06 mars 2010

Miroir seul (PIERRELINE)

« Où l’on constate que trop de réflexion nuit à la qualité du reflet. »

 

Personne, non, personne n’y faisait jamais attention à ce  miroir. C’était un banal miroir dans une banale salle de bain, dans une maison toute ordinaire

Oh, bien sûr que tout le monde y jetait un coup d’œil, mais ce n’était pas LUI qu’on venait voir, mais soi-même. (Enfin, soi-même, l’inverse de soi-même, on devrait plutôt dire … Mais c’est une autre histoire, ce paradoxe d’un monde qui ne se reconnaît qu’à l’inverse).

Bon, il faut dire que déjà enfant il était pénible ce miroir là, à toujours se poser des questions sur tout, à toujours chercher à savoir, à comprendre… Est-ce qu’on leur demande de comprendre, aux miroirs ? Non, juste de réfléchir. Mais de réfléchir dans un certain sens seulement. Et CE miroir là, justement, il réfléchissait trop, deux fois trop, dans les deux sens du terme.

A force de se poser sans cesse des questions, il avait le moral dans les chaussures, le miroir, il ne croyait plus en lui, de jour en jour, il ne reflétait plus rien de bien.

Au début, il y avait eu juste comme un flou, un genre d’incertitude du reflet. En se regardant les gens se tiraient la peau, se trouvant le teint brouillé, ils réorientaient l’éclairage, se disant : « Mais pourquoi il y a toujours une lumière aussi blafarde dans les salles de bains ! Faudra penser à changer les spots ! Tiens j’irai samedi chez Bricotruc, j’en ai vu des sympas, ça changera un peu de cet éclairage d’hôpital ! ».

Ensuite, il s’était couvert comme d’un léger voile de brume, alors les gens le frottaient. Ils le frottaient avec n’importe quoi : le bord d’une manche, un coton humide, une feuille d’essuie tout ; les plus vaillants allaient chercher le produit à vitre, pour les récompenser, le miroir acceptait alors pour quelques instants de retrouver sa brillance d’antan.

Puis il se permit de déformer les reflets, allongeant (peu de gens s’en  aperçurent alors) ou élargissant les reflets, (il constata un net raccourcissement du temps de pose devant sa glace à cette période, et les chamailleries autour du temps d’occupation de la salle de bains en furent d’autant réduites).

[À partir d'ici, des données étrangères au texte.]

-- ==== Sys2Proof/Laws/State.lean ====
section
/-! SUPPORT. What each primitive update does to each group of the device, so that no proof unfolds a record update. -/

namespace Sys2Proof.Machine

/-! ### Combinators -/

@[simp] theorem Upd.run_of (f : Device → Device) (h : ∀ d, Wf d → Wf (f d)) (k : ∀ d : Device, d.fuses.Before (f d).fuses) (d : Device) :
    (Upd.of f h k).run d = f d := rfl
@[simp] theorem Upd.run_skip (d : Device) : Upd.skip.run d = d := rfl
@[simp] theorem Upd.run_all_nil (d : Device) : (Upd.all []).run d = d := rfl
@[simp] theorem Upd.run_all_cons (u : Upd) (r : List Upd) (d : Device) : (Upd.all (u :: r)).run d = (Upd.all r).run (u.run d) := rfl
@[simp] theorem Upd.run_read (k : Device → Upd) (d : Device) : (Upd.read k).run d = (k d).run d := rfl
@[simp] theorem Upd.when_true (u : Upd) : Upd.when true u = u := rfl
@[simp] theorem Upd.when_false (u : Upd) : Upd.when false u = Upd.skip := rfl
@[simp] theorem Upd.run_each_nil {α : Type} (f : α → Upd) (d : Device) : (Upd.each [] f).run d = d := rfl
@[simp] theorem Upd.run_each_cons {α : Type} (a : α) (l : List α) (f : α → Upd) (d : Device) :
    (Upd.each (a :: l) f).run d = (Upd.each l f).run ((f a).run d) := rfl
@[simp] theorem Upd.run_times_zero (u : Upd) (d : Device) : (Upd.times 0 u).run d = d := rfl
@[simp] theorem Upd.run_times_succ (n : Nat) (u : Upd) (d : Device) : (Upd.times (n + 1) u).run d = (Upd.times n u).run (u.run d) := rfl
@[simp] theorem Upd.run_draw (k : Nat → Upd) (d : Device) : (Upd.draw k).run d = (k d.free).run { d with free := d.free + 1 } := rfl

/-- An update made under a condition. -/
theorem Upd.run_when (c : Bool) (u : Upd) (d : Device) : (Upd.when c u).run d = if c then u.run d else d := by cases c <;> rfl

/-! ### Fields -/


@[simp] theorem Upd.setReg_clk (a : Nat) (v : Word) (d : Device) : ((Upd.setReg a v).run d).clk = d.clk := rfl
@[simp] theorem Upd.setReg_fuses (a : Nat) (v : Word) (d : Device) : ((Upd.setReg a v).run d).fuses = d.fuses := rfl
@[simp] theorem Upd.setReg_rf (a : Nat) (v : Word) (d : Device) :
    ((Upd.setReg a v).run d).rf = { d.rf with regs := put d.rf.regs a v (resetWord a) } := rfl
@[simp] theorem Upd.setReg_mm (a : Nat) (v : Word) (d : Device) : ((Upd.setReg a v).run d).mm = d.mm := rfl
@[simp] theorem Upd.setReg_xl (a : Nat) (v : Word) (d : Device) : ((Upd.setReg a v).run d).xl = d.xl := rfl
@[simp] theorem Upd.setReg_q (a : Nat) (v : Word) (d : Device) : ((Upd.setReg a v).run d).q = d.q := rfl
@[simp] theorem Upd.setReg_sfu (a : Nat) (v : Word) (d : Device) : ((Upd.setReg a v).run d).sfu = d.sfu := rfl
@[simp] theorem Upd.setReg_kv (a : Nat) (v : Word) (d : Device) : ((Upd.setReg a v).run d).kv = d.kv := rfl
@[simp] theorem Upd.setReg_wt (a : Nat) (v : Word) (d : Device) : ((Upd.setReg a v).run d).wt = d.wt := rfl
@[simp] theorem Upd.setReg_bl (a : Nat) (v : Word) (d : Device) : ((Upd.setReg a v).run d).bl = d.bl := rfl
@[simp] theorem Upd.setReg_lk (a : Nat) (v : Word) (d : Device) : ((Upd.setReg a v).run d).lk = d.lk := rfl
@[simp] theorem Upd.setReg_ob (a : Nat) (v : Word) (d : Device) : ((Upd.setReg a v).run d).ob = d.ob := rfl
@[simp] theorem Upd.setReg_fl (a : Nat) (v : Word) (d : Device) : ((Upd.setReg a v).run d).fl = d.fl := rfl
@[simp] theorem Upd.setReg_ho (a : Nat) (v : Word) (d : Device) : ((Upd.setReg a v).run d).ho = d.ho := rfl
@[simp] theorem Upd.setReg_se (a : Nat) (v : Word) (d : Device) : ((Upd.setReg a v).run d).se = d.se := rfl
@[simp] theorem Upd.setReg_free (a : Nat) (v : Word) (d : Device) : ((Upd.setReg a v).run d).free = d.free := rfl

@[simp] theorem Upd.modReg_clk (a : Nat) (f : Word → Word) (d : Device) : ((Upd.modReg a f).run d).clk = d.clk := rfl
@[simp] theorem Upd.modReg_fuses (a : Nat) (f : Word → Word) (d : Device) : ((Upd.modReg a f).run d).fuses = d.fuses := rfl
@[simp] theorem Upd.modReg_rf (a : Nat) (f : Word → Word) (d : Device) :
    ((Upd.modReg a f).run d).rf = { d.rf with regs := put d.rf.regs a (f (d.reg a)) (resetWord a) } := rfl
@[simp] theorem Upd.modReg_mm (a : Nat) (f : Word → Word) (d : Device) : ((Upd.modReg a f).run d).mm = d.mm := rfl
@[simp] theorem Upd.modReg_xl (a : Nat) (f : Word → Word) (d : Device) : ((Upd.modReg a f).run d).xl = d.xl := rfl
@[simp] theorem Upd.modReg_q (a : Nat) (f : Word → Word) (d : Device) : ((Upd.modReg a f).run d).q = d.q := rfl
@[simp] theorem Upd.modReg_sfu (a : Nat) (f : Word → Word) (d : Device) : ((Upd.modReg a f).run d).sfu = d.sfu := rfl
@[simp] theorem Upd.modReg_kv (a : Nat) (f : Word → Word) (d : Device) : ((Upd.modReg a f).run d).kv = d.kv := rfl
@[simp] theorem Upd.modReg_wt (a : Nat) (f : Word → Word) (d : Device) : ((Upd.modReg a f).run d).wt = d.wt := rfl
@[simp] theorem Upd.modReg_bl (a : Nat) (f : Word → Word) (d : Device) : ((Upd.modReg a f).run d).bl = d.bl := rfl
@[simp] theorem Upd.modReg_lk (a : Nat) (f : Word → Word) (d : Device) : ((Upd.modReg a f).run d).lk = d.lk := rfl
@[simp] theorem Upd.modReg_ob (a : Nat) (f : Word → Word) (d : Device) : ((Upd.modReg a f).run d).ob = d.ob := rfl
@[simp] theorem Upd.modReg_fl (a : Nat) (f : Word → Word) (d : Device) : ((Upd.modReg a f).run d).fl = d.fl := rfl
@[simp] theorem Upd.modReg_ho (a : Nat) (f : Word → Word) (d : Device) : ((Upd.modReg a f).run d).ho = d.ho := rfl
@[simp] theorem Upd.modReg_se (a : Nat) (f : Word → Word) (d : Device) : ((Upd.modReg a f).run d).se = d.se := rfl
@[simp] theorem Upd.modReg_free (a : Nat) (f : Word → Word) (d : Device) : ((Upd.modReg a f).run d).free = d.free := rfl

@[simp] theorem Upd.sat_clk (a : Nat) (d : Device) : ((Upd.sat a).run d).clk = d.clk := rfl
@[simp] theorem Upd.sat_fuses (a : Nat) (d : Device) : ((Upd.sat a).run d).fuses = d.fuses := rfl
@[simp] theorem Upd.sat_rf (a : Nat) (d : Device) :
    ((Upd.sat a).run d).rf = { d.rf with regs := put d.rf.regs a (satInc (d.reg a)) (resetWord a) } := rfl
@[simp] theorem Upd.sat_mm (a : Nat) (d : Device) : ((Upd.sat a).run d).mm = d.mm := rfl
@[simp] theorem Upd.sat_xl (a : Nat) (d : Device) : ((Upd.sat a).run d).xl = d.xl := rfl
@[simp] theorem Upd.sat_q (a : Nat) (d : Device) : ((Upd.sat a).run d).q = d.q := rfl
@[simp] theorem Upd.sat_sfu (a : Nat) (d : Device) : ((Upd.sat a).run d).sfu = d.sfu := rfl
@[simp] theorem Upd.sat_kv (a : Nat) (d : Device) : ((Upd.sat a).run d).kv = d.kv := rfl
@[simp] theorem Upd.sat_wt (a : Nat) (d : Device) : ((Upd.sat a).run d).wt = d.wt := rfl
@[simp] theorem Upd.sat_bl (a : Nat) (d : Device) : ((Upd.sat a).run d).bl = d.bl := rfl
@[simp] theorem Upd.sat_lk (a : Nat) (d : Device) : ((Upd.sat a).run d).lk = d.lk := rfl
@[simp] theorem Upd.sat_ob (a : Nat) (d : Device) : ((Upd.sat a).run d).ob = d.ob := rfl
@[simp] theorem Upd.sat_fl (a : Nat) (d : Device) : ((Upd.sat a).run d).fl = d.fl := rfl
@[simp] theorem Upd.sat_ho (a : Nat) (d : Device) : ((Upd.sat a).run d).ho = d.ho := rfl
@[simp] theorem Upd.sat_se (a : Nat) (d : Device) : ((Upd.sat a).run d).se = d.se := rfl
@[simp] theorem Upd.sat_free (a : Nat) (d : Device) : ((Upd.sat a).run d).free = d.free := rfl

@[simp] theorem Upd.setCtr_clk (a : Nat) (v : Word64) (d : Device) : ((Upd.setCtr a v).run d).clk = d.clk := rfl
@[simp] theorem Upd.setCtr_fuses (a : Nat) (v : Word64) (d : Device) : ((Upd.setCtr a v).run d).fuses = d.fuses := rfl
@[simp] theorem Upd.setCtr_rf (a : Nat) (v : Word64) (d : Device) :
    ((Upd.setCtr a v).run d).rf = { d.rf with ctrs := put d.rf.ctrs a v 0 } := rfl
@[simp] theorem Upd.setCtr_mm (a : Nat) (v : Word64) (d : Device) : ((Upd.setCtr a v).run d).mm = d.mm := rfl
@[simp] theorem Upd.setCtr_xl (a : Nat) (v : Word64) (d : Device) : ((Upd.setCtr a v).run d).xl = d.xl := rfl
@[simp] theorem Upd.setCtr_q (a : Nat) (v : Word64) (d : Device) : ((Upd.setCtr a v).run d).q = d.q := rfl
@[simp] theorem Upd.setCtr_sfu (a : Nat) (v : Word64) (d : Device) : ((Upd.setCtr a v).run d).sfu = d.sfu := rfl
@[simp] theorem Upd.setCtr_kv (a : Nat) (v : Word64) (d : Device) : ((Upd.setCtr a v).run d).kv = d.kv := rfl
@[simp] theorem Upd.setCtr_wt (a : Nat) (v : Word64) (d : Device) : ((Upd.setCtr a v).run d).wt = d.wt := rfl
@[simp] theorem Upd.setCtr_bl (a : Nat) (v : Word64) (d : Device) : ((Upd.setCtr a v).run d).bl = d.bl := rfl
@[simp] theorem Upd.setCtr_lk (a : Nat) (v : Word64) (d : Device) : ((Upd.setCtr a v).run d).lk = d.lk := rfl
@[simp] theorem Upd.setCtr_ob (a : Nat) (v : Word64) (d : Device) : ((Upd.setCtr a v).run d).ob = d.ob := rfl
@[simp] theorem Upd.setCtr_fl (a : Nat) (v : Word64) (d : Device) : ((Upd.setCtr a v).run d).fl = d.fl := rfl
@[simp] theorem Upd.setCtr_ho (a : Nat) (v : Word64) (d : Device) : ((Upd.setCtr a v).run d).ho = d.ho := rfl
@[simp] theorem Upd.setCtr_se (a : Nat) (v : Word64) (d : Device) : ((Upd.setCtr a v).run d).se = d.se := rfl
@[simp] theorem Upd.setCtr_free (a : Nat) (v : Word64) (d : Device) : ((Upd.setCtr a v).run d).free = d.free := rfl

@[simp] theorem Upd.count_clk (a n : Nat) (d : Device) : ((Upd.count a n).run d).clk = d.clk := rfl
@[simp] theorem Upd.count_fuses (a n : Nat) (d : Device) : ((Upd.count a n).run d).fuses = d.fuses := rfl
@[simp] theorem Upd.count_rf (a n : Nat) (d : Device) :
    ((Upd.count a n).run d).rf = { d.rf with ctrs := put d.rf.ctrs a (d.ctr a + BitVec.ofNat 64 n) 0 } := rfl
@[simp] theorem Upd.count_mm (a n : Nat) (d : Device) : ((Upd.count a n).run d).mm = d.mm := rfl
@[simp] theorem Upd.count_xl (a n : Nat) (d : Device) : ((Upd.count a n).run d).xl = d.xl := rfl
@[simp] theorem Upd.count_q (a n : Nat) (d : Device) : ((Upd.count a n).run d).q = d.q := rfl
@[simp] theorem Upd.count_sfu (a n : Nat) (d : Device) : ((Upd.count a n).run d).sfu = d.sfu := rfl
@[simp] theorem Upd.count_kv (a n : Nat) (d : Device) : ((Upd.count a n).run d).kv = d.kv := rfl
@[simp] theorem Upd.count_wt (a n : Nat) (d : Device) : ((Upd.count a n).run d).wt = d.wt := rfl
@[simp] theorem Upd.count_bl (a n : Nat) (d : Device) : ((Upd.count a n).run d).bl = d.bl := rfl
@[simp] theorem Upd.count_lk (a n : Nat) (d : Device) : ((Upd.count a n).run d).lk = d.lk := rfl
@[simp] theorem Upd.count_ob (a n : Nat) (d : Device) : ((Upd.count a n).run d).ob = d.ob := rfl
@[simp] theorem Upd.count_fl (a n : Nat) (d : Device) : ((Upd.count a n).run d).fl = d.fl := rfl
@[simp] theorem Upd.count_ho (a n : Nat) (d : Device) : ((Upd.count a n).run d).ho = d.ho := rfl
@[simp] theorem Upd.count_se (a n : Nat) (d : Device) : ((Upd.count a n).run d).se = d.se := rfl
@[simp] theorem Upd.count_free (a n : Nat) (d : Device) : ((Upd.count a n).run d).free = d.free := rfl

@[simp] theorem Upd.clearCtrs_clk (b l h : Nat) (d : Device) : ((Upd.clearCtrs b l h).run d).clk = d.clk := rfl
@[simp] theorem Upd.clearCtrs_fuses (b l h : Nat) (d : Device) : ((Upd.clearCtrs b l h).run d).fuses = d.fuses := rfl
@[simp] theorem Upd.clearCtrs_rf (b l h : Nat) (d : Device) :
    ((Upd.clearCtrs b l h).run d).rf = { d.rf with ctrs := d.rf.ctrs.filter fun p => !(b + l ≤ p.1 && p.1 ≤ b + h) } := rfl
@[simp] theorem Upd.clearCtrs_mm (b l h : Nat) (d : Device) : ((Upd.clearCtrs b l h).run d).mm = d.mm := rfl
@[simp] theorem Upd.clearCtrs_xl (b l h : Nat) (d : Device) : ((Upd.clearCtrs b l h).run d).xl = d.xl := rfl
@[simp] theorem Upd.clearCtrs_q (b l h : Nat) (d : Device) : ((Upd.clearCtrs b l h).run d).q = d.q := rfl
@[simp] theorem Upd.clearCtrs_sfu (b l h : Nat) (d : Device) : ((Upd.clearCtrs b l h).run d).sfu = d.sfu := rfl
@[simp] theorem Upd.clearCtrs_kv (b l h : Nat) (d : Device) : ((Upd.clearCtrs b l h).run d).kv = d.kv := rfl
@[simp] theorem Upd.clearCtrs_wt (b l h : Nat) (d : Device) : ((Upd.clearCtrs b l h).run d).wt = d.wt := rfl
@[simp] theorem Upd.clearCtrs_bl (b l h : Nat) (d : Device) : ((Upd.clearCtrs b l h).run d).bl = d.bl := rfl
@[simp] theorem Upd.clearCtrs_lk (b l h : Nat) (d : Device) : ((Upd.clearCtrs b l h).run d).lk = d.lk := rfl
@[simp] theorem Upd.clearCtrs_ob (b l h : Nat) (d : Device) : ((Upd.clearCtrs b l h).run d).ob = d.ob := rfl
@[simp] theorem Upd.clearCtrs_fl (b l h : Nat) (d : Device) : ((Upd.clearCtrs b l h).run d).fl = d.fl := rfl
@[simp] theorem Upd.clearCtrs_ho (b l h : Nat) (d : Device) : ((Upd.clearCtrs b l h).run d).ho = d.ho := rfl
@[simp] theorem Upd.clearCtrs_se (b l h : Nat) (d : Device) : ((Upd.clearCtrs b l h).run d).se = d.se := rfl
@[simp] theorem Upd.clearCtrs_free (b l h : Nat) (d : Device) : ((Upd.clearCtrs b l h).run d).free = d.free := rfl

@[simp] theorem Upd.slot_clk (e s : Nat) (f : Slot → Slot) (d : Device) : ((Upd.slot e s f).run d).clk = d.clk := rfl
@[simp] theorem Upd.slot_fuses (e s : Nat) (f : Slot → Slot) (d : Device) : ((Upd.slot e s f).run d).fuses = d.fuses := rfl
@[simp] theorem Upd.slot_rf (e s : Nat) (f : Slot → Slot) (d : Device) : ((Upd.slot e s f).run d).rf = d.rf := rfl
@[simp] theorem Upd.slot_mm (e s : Nat) (f : Slot → Slot) (d : Device) : ((Upd.slot e s f).run d).mm = d.mm := rfl
@[simp] theorem Upd.slot_xl (e s : Nat) (f : Slot → Slot) (d : Device) : ((Upd.slot e s f).run d).xl = d.xl := rfl
@[simp] theorem Upd.slot_q (e s : Nat) (f : Slot → Slot) (d : Device) :
    ((Upd.slot e s f).run d).q = { d.q with slots := put d.q.slots (e * 8 + s) (f (d.slot e s)) {} } := rfl
@[simp] theorem Upd.slot_sfu (e s : Nat) (f : Slot → Slot) (d : Device) : ((Upd.slot e s f).run d).sfu = d.sfu := rfl
@[simp] theorem Upd.slot_kv (e s : Nat) (f : Slot → Slot) (d : Device) : ((Upd.slot e s f).run d).kv = d.kv := rfl
@[simp] theorem Upd.slot_wt (e s : Nat) (f : Slot → Slot) (d : Device) : ((Upd.slot e s f).run d).wt = d.wt := rfl
@[simp] theorem Upd.slot_bl (e s : Nat) (f : Slot → Slot) (d : Device) : ((Upd.slot e s f).run d).bl = d.bl := rfl
@[simp] theorem Upd.slot_lk (e s : Nat) (f : Slot → Slot) (d : Device) : ((Upd.slot e s f).run d).lk = d.lk := rfl
@[simp] theorem Upd.slot_ob (e s : Nat) (f : Slot → Slot) (d : Device) : ((Upd.slot e s f).run d).ob = d.ob := rfl
@[simp] theorem Upd.slot_fl (e s : Nat) (f : Slot → Slot) (d : Device) : ((Upd.slot e s f).run d).fl = d.fl := rfl
@[simp] theorem Upd.slot_ho (e s : Nat) (f : Slot → Slot) (d : Device) : ((Upd.slot e s f).run d).ho = d.ho := rfl
@[simp] theorem Upd.slot_se (e s : Nat) (f : Slot → Slot) (d : Device) : ((Upd.slot e s f).run d).se = d.se := rfl
@[simp] theorem Upd.slot_free (e s : Nat) (f : Slot → Slot) (d : Device) : ((Upd.slot e s f).run d).free = d.free := rfl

Mais ce n’était pas suffisant, on ne lui prêtait toujours pas d’attention, alors il choisit d’aller plus loin, de déroger aux lois universelles de la déontologie de l’optique et de la miroiterie réunies. Il se mit à créer des reflets, à tricher sur les images, à inventer ses réponses au monde réel. Il commença par « oublier » des détails, une boucle d’oreille par ci, une mèche par là… Puis il en rajouta : des boutons sur des nez (quel vent de panique ne provoqua t-il pas !), du rouge à lèvre sur des bouches qui n’en avaient jamais vu , (Ah l’air inquiet du père de famille un lendemain de bamboche quand il avait frotté et refrotté ses lèvres trop roses à son goût, ou l’air ravi de la petite dernière qui se croyait à carnaval…).

Cependant, le plus souvent les gens ne s’apercevaient pas des changements opérés dans leur reflet. Ils étaient trop pressés, ne se regardaient pas vraiment,  utilisant le miroir juste pour vérifier un détail ou l’aspect général de leur tenue…

Alors c’est là que le miroir se mit à « décompenser » sérieusement, il échangea les reflets. Monsieur se pointait dans la salle de bain ? C’est Madame qu’il apercevait en face de lui, et il se retournait : « Ah, Tu es là chérie ? » ; mais personne derrière lui… Si c’était le jeune homme, qui arrivait pour se coiffer en vitesse avant de filer attraper son bus le matin, le miroir lui renvoyait l’image de son père. Le plus souvent l’ado n’y faisait pas attention, pas bien réveillé… Lorsque Madame arrivait devant la glace, le miroir prenait un malin plaisir à lui renvoyer l’image de sa mère venue dîner la veille et qui s’était « refait une beauté » devant lui pendant la soirée. La plaisanterie était cruelle, certes, mais assez jouissive.

Mais la jouissance n’était que de courte durée.

Le miroir décida de devenir aveugle.

Etre aveugle, pour un miroir, c’est être exactement le contraire d’une glace sans tain. Non seulement on ne se voit pas dedans, mais on ne voit pas non plus à travers.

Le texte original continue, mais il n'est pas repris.